I think you were a victim of the same kind of trap as the one Aïn triggered. And those who designed it very nearly got what they wanted, assuming that they intended to remove the Emperor from the Nine Worlds. Killing you was obviously pointless, so instead they hurled you off into the Outside.

Finally my brother Guides came to the conclusion that you were nowhere within the Nine Worlds. But I was sure that you couldn't be dead – if you had died you would simply have moved into one of your waiting spare bodies and carried on as before. So it followed that if you weren't in the Nine Worlds and you weren't dead you had to be somewhere outside the Known Universe. So I started searching for you. And I went on searching for a very long time. I went further and deeper into the Outside than anyone had gone before, and I saw so many wonders, and so many horrors, that I had to stop several times and wipe my own memory so as not to go mad.
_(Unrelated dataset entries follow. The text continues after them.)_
-- ==== Sys2Proof/Machine/Core.lean ====
section
/-! DEFINITION. The machine as the host's interface takes it. -/

def Sys2Proof.core : Host.Core :=
  { State := Sys2Proof.Machine.State
    Fault := Sys2Proof.Machine.Fault
    Refusal := Sys2Proof.Machine.Refusal
    step := Sys2Proof.Machine.step
    reset := Sys2Proof.Machine.State.reset }
end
Finally I found something. It was just a faint vibration, like the echo of a cry, but it was enough: I knew that you had passed that way. I had a lot of trouble following the trail: I lost it several times. But eventually it led me here, to this unknown world, and here I found you. Identifying you wasn't difficult: your mind doesn't belong on this world, and it was the only thing that was familiar to me in the strange chaos of this world.

But my body had been through too much, and death was only a breath away, and at that point I did something which we are never supposed to do: instead of allowing myself to die and so to be carried away to the Blissful Fields – or maybe to the Great Formless Void - I looked for a new body.
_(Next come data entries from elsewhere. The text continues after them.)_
-- ==== Sys2Proof/Certificates/Slice0/Obligations.lean ====
section
/-! DEFINITION. The statements for the provers. A docstring names the rule of spec/ that a statement
formalises, and the log entry where it rests on a choice. An equation `exec i s = .next { s with … }` says
the result and the frame at once: every field not named keeps its value. -/

open Sys2Proof Sys2Proof.Machine

/-! ### Encoding (R104, R105, R109, R110, R114, R124) -/

/-- Decode and encode agree on every unit of the wire stream, whatever follows it; only a lone `ESCAPE` must be the
last byte available, since any byte after it is its partner (R124). -/
def Obligations.WireUnitDecodeEncode : Prop :=
  ∀ (i : Instr) (rest : List Byte), i.isWireUnit = true → i.wellFormed = true →
    (i = .escape → rest = []) →
    ∃ bytes, encode i = some bytes ∧ decode (wireContextOf i) (bytes ++ rest) = .ok (i, rest)

/-- What the decoder reads is a well-formed unit whose encoding is the bytes it took, two of them exactly where
escapes are recognised and a `0x7D` has a byte after it (R124); and every byte is accepted (R109). -/
def Obligations.WireUnitEncodeDecode : Prop :=
  ∀ (c : WireContext) (b : Byte) (queue : List Byte),
    ∃ (i : Instr) (rest bytes : List Byte), decode c (b :: queue) = .ok (i, rest) ∧
      i.isWireUnit = true ∧ i.wellFormed = true ∧ encode i = some bytes ∧ b :: queue = bytes ++ rest ∧
      (bytes.length = 2 ↔ c.escapes = true ∧ b = 0x7D ∧ queue ≠ [])

/-- A few words written out from the encoding tables of R104, R105, R110 and R114. That the bare words `0x8A` and `0x08`
are the frame-type rows and not `DATA`, while `0x11` is `XON` and not `FT.EXPLICIT_ADDRESSING`, is the model's choice of
precedence among rows that overlap on a bare word (log 5, DEDUCED); no rule gives it. -/
def Obligations.TableWordsDecode : Prop :=
  decodeTableWord 8 0b01111110 = some .start ∧
  decodeTableWord 8 0b01111101 = some .escape ∧
  decodeTableWord 8 0b00010001 = some .xon ∧
  decodeTableWord 8 0b00010011 = some .xoff ∧
  decodeTableWord 8 0b01000001 = some (.data 0x41) ∧
  decodeTableWord 16 0b0111110101011110 = some .escStart ∧
  decodeTableWord 16 0b0111110101011101 = some .escEscape ∧
  decodeTableWord 16 0b0111110100110001 = some .escXon ∧
  decodeTableWord 16 0b0111110100110011 = some .escXoff ∧
  decodeTableWord 16 0b0111110101000001 = some (.escGeneric 0x41) ∧
  decodeTableWord 8 0b10001010 = some (.ftModemStatus .wire) ∧
  decodeTableWord 8 0b00001000 = some (.ftAtCommand .wire)

/-- The tests of R109 are total: the byte in flight always meets one row, that row is a well-formed instruction
whose table encoding is the byte, and its condition holds, so that the byte moves on to a later order or the byte
step ends. -/
def Obligations.EveryByteMeetsItsRow : Prop :=
  ∀ (s : State) (f : Flight), s.flight = some f →
    (selectRow f s).wellFormed = true ∧ encode (selectRow f s) = some [f.byte] ∧
    ∃ t, exec (selectRow f s) s = .next t ∧
      (t.flight = none ∨ ∃ g, t.flight = some g ∧
        (f.order = .escape ∧ g.order ≠ .escape ∨ f.order = .sum ∧ g.order = .dispatch))

/-! ### The step (R10, R11, R172, R210) -/

/-- A step at a raw unit of the stream runs the decoded instruction on the state less the unit's bytes, with the
schedule empty or at a `unit` turn. -/
def Obligations.StepRunsDecodedUnit : Prop :=
  ∀ (s : State) (i : Instr) (rest : List Byte) (ts : List Turn),
    s.call = .drain → s.flight = none → decode s.wireContext s.rxq = .ok (i, rest) →
    (s.turns = [] → step s = exec i { s with rxq := rest }) ∧
    (s.turns = .unit :: ts → step s = exec i { s with turns := ts, rxq := rest })

/-- A step inside a call runs the row that the state selects: the entry row, the row of the byte in flight,
`DEC.FETCH` at an empty queue or at a `row` turn, the encoder's next row. -/
def Obligations.StepRunsSelectedRow : Prop :=
  ∀ (s : State) (f : Flight) (e : EncTemps) (ts : List Turn),
    (s.turns = [] → s.call = .entry → step s = exec (entryRow s) s) ∧
    (s.turns = [] → s.call = .drain → s.flight = some f → step s = exec (selectRow f s) s) ∧
    (s.turns = [] → s.call = .drain → s.flight = none → s.rxq = [] → step s = exec .decFetch s) ∧
    (s.turns = [] → s.call = .serialize e → step s = exec (encoderRow e s) s) ∧
    (s.turns = .row :: ts → s.call = .drain → s.flight = none →
      step s = exec .decFetch { s with turns := ts })

/-- Between calls a step issues the host's next operation, does nothing where there is none, and refuses what is no
host operation (R11, R116; log 17). -/
def Obligations.StepRunsHostOperation : Prop :=
  ∀ (s : State) (i : Instr) (rest : List Instr), s.turns = [] → s.call = .idle →
    (s.hostq = [] → step s = .next s) ∧
    (s.hostq = i :: rest → i.isHostOp = true → step s = exec i { s with hostq := rest }) ∧
    (s.hostq = i :: rest → i.isHostOp = false → step s = .refused .notHostOperation)

/-- The transport's turns (R35, R36): a received byte goes to the tail of `RXQ`; the head of `TXQ` goes to the tail of
`SENT`; with nothing to send nothing happens. -/
def Obligations.TransportTurns : Prop :=
  ∀ (s : State) (b : Byte) (q : List Byte) (ts : List Turn),
    (s.turns = .arrive b :: ts → step s = .next { s with turns := ts, rxq := s.rxq ++ [b] }) ∧
    (s.turns = .send :: ts → s.txq = b :: q →
      step s = .next { s with turns := ts, txq := q, sent := s.sent ++ [b] }) ∧
    (s.turns = .send :: ts → s.txq = [] → step s = .next { s with turns := ts })

/-! ### Reset (R39, R321) -/

/-- Every field of the state after construction with parameters `c`, and that `State.reset` is the construction with
the defaults of R7. The transport's queues, the host's queue and the result are the model's choice (log 6). -/
def Obligations.ResetValues : Prop :=
  (∀ c : Config, State.construct c =
    { cfg := c
      inp := { buf := [], cap := c.cInit, frameLength := 0, checksum := 0, errorCode := .noError }
      out := { buf := [], cap := c.cInit, frameLength := 0, checksum := 0, errorCode := .noError }
      dec := { idx := 0, escaping := false, csum := 0, complete := false }
      flight := none, call := .idle, rxq := [], txq := [], sent := [], hostq := [], turns := []
      result := .none, lastFrameId := c.frameIdInit, draws := 0 }) ∧
  State.reset = State.construct Config.default ∧
  Config.default.mIn = 50 ∧ Config.default.mOut = 50 ∧ Config.default.escapedMode = true ∧
  Config.default.cInit = 0

/-- Construction with legal parameters (R7) meets the invariant, and so does reset. -/
def Obligations.ConstructionKeepsInvariant : Prop :=
  (∀ c : Config, c.wf → (State.construct c).inv) ∧ State.reset.inv

/-! ### Invariants and whole-machine rules -/

/-- Every step keeps the invariant: both frame stores canonical with no cell at or above the capacity and the capacity at
most the ceiling (R27), an escape pending only in escaped mode past offset 0 (R30), the cursor at most `M_IN + 1`
once past the length bytes (R28). -/
def Obligations.StepKeepsInvariant : Prop :=
  ∀ s t : State, s.inv → step s = .next t → t.inv

/-- No step changes a parameter, and no step lowers a capacity (R22, R26, R27 b and c). -/
def Obligations.ParametersFixedCapacityGrows : Prop :=
  ∀ s t : State, step s = .next t →
    t.cfg = s.cfg ∧ s.inp.cap ≤ t.inp.cap ∧ s.out.cap ≤ t.out.cap

/-- `IN` and `OUT` are disjoint: an instruction of the receive path neither reads nor writes `OUT` and `TXQ`, one of the
transmit path neither reads nor writes `IN`, the cursor and `RXQ`. -/
def Obligations.PacketsDisjoint : Prop :=
  ∀ (i : Instr) (s t : State) (k : Packet) (c : Cursor) (q : List Byte), exec i s = .next t →
    (i.receivePath = true → t.out = s.out ∧ t.txq = s.txq ∧
      exec i { s with out := k, txq := q } = .next { t with out := k, txq := q }) ∧
    (i.receivePath = false → t.inp = s.inp ∧ t.dec = s.dec ∧ t.rxq = s.rxq ∧
      exec i { s with inp := k, dec := c, rxq := q } = .next { t with inp := k, dec := c, rxq := q })

/-- The queues (R35, R36, R75, R76): a step takes at most two bytes, from the head of `RXQ`, or appends one arriving byte
at its tail; it appends to `TXQ` at its tail, or sends one byte from its head to the tail of `SENT`. -/
def Obligations.QueuesFirstInFirstOut : Prop :=
  ∀ s t : State, step s = .next t →
    ((∃ b ts, s.turns = .arrive b :: ts ∧ t.rxq = s.rxq ++ [b]) ∨
      ∃ taken, taken.length ≤ 2 ∧ s.rxq = taken ++ t.rxq) ∧
    ((∃ b ts, s.turns = .send :: ts ∧ s.txq = b :: t.txq ∧ t.sent = s.sent ++ [b]) ∨
      (t.sent = s.sent ∧ ∃ put, t.txq = s.txq ++ put))

/-- The matrix of R304, and what clears a code (R283 to R288, R290): an instruction leaves a packet's code as it was, or
records one that the matrix (`Instr.records`) has for it, or clears it and is one that clears (`Instr.clears`). So code
4 is recorded by `PKT.SET`, `PKT.SETN`, the prepare forms and the decoder alone, code 5 by `PKT.GET` and the field
decoders alone, and the rows with an empty cell record nothing. Besides, in clauses of their own: code 1 is never
recorded; codes 2, 3 and 6 never on `OUT` and never by a host operation; code 2 only in escaped mode; codes 4 and 5 on
`OUT` only by host operations. -/
def Obligations.ErrorCodeMatrix : Prop :=
  ∀ (i : Instr) (s t : State), exec i s = .next t →
    (∀ p : PacketId, (t.pkt p).errorCode = (s.pkt p).errorCode ∨
      (t.pkt p).errorCode ∈ i.records p ∨ (t.pkt p).errorCode = .noError ∧ i.clears p = true) ∧
    (t.inp.errorCode = .reallocationFailed → s.inp.errorCode = .reallocationFailed) ∧
    (t.out.errorCode ∈ [.reallocationFailed, .unexpectedPacketStart, .packetIncomplete, .checksumFailure] →
      s.out.errorCode = t.out.errorCode) ∧
    (i.isHostOp = true → t.inp.errorCode ∈ [.unexpectedPacketStart, .packetIncomplete, .checksumFailure] →
      s.inp.errorCode = t.inp.errorCode) ∧
    (t.inp.errorCode = .unexpectedPacketStart →
      s.inp.errorCode = .unexpectedPacketStart ∨ s.cfg.escapedMode = true) ∧
    (i.isHostOp = false →
      (t.inp.errorCode = .frameLengthExceeded → s.inp.errorCode = .frameLengthExceeded) ∧
      t.out.errorCode = s.out.errorCode)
That is where fate betrayed me – or maybe it was a punishment for not allowing death to take its course. I found myself inhabiting the body of a puppy. I suppose it is because a dog is the closest thing on this planet, physically, to our own form. And the dog was clearly very close to you. But a dog is a terribly limited form of life: it can't speak, it's dominated by its senses and by its instincts... and above all, a dog is never free. Either it has an owner, or it will be chased and locked away, and then killed.

That's almost the end of the story. Once I was close to you I found a way to establish contact by entering your dreams, and there I was able to reactivate a very small part of your memory. I knew that the one thing I had to do was to get you back to Nüngen, or to any of the other Worlds. Once you got back there I thought it would be easy for you to regain your identity – someone would surely recognise you, and even a chance meeting with a Guide would do the job, because any Guide meeting you would find you very strange and so would be sure to investigate further. Of course, if I'd been able to talk to you the way I am now, things would have been a great deal simpler.

When you jumped, for some reason your clothes stayed behind. At first I was just going to leave them and hope that the tide would carry them away, just as I was counting on it to erase the klirk. But then I realised that if they were found people would be sure that you were dead, and I really didn't want to do that to your parents. So I took them off into the dunes some distance from here and buried them before coming back home.

I didn't think I'd ever see you again. I knew you couldn't be expected to risk undertaking such a terrible journey just to rescue me, and I'm really sorry about what you had to go through to get back here. But I can't help being happy to have you back with me – and now that we've got Xarax to help us, it should be a great deal easier to get you back to the R'hinz this time.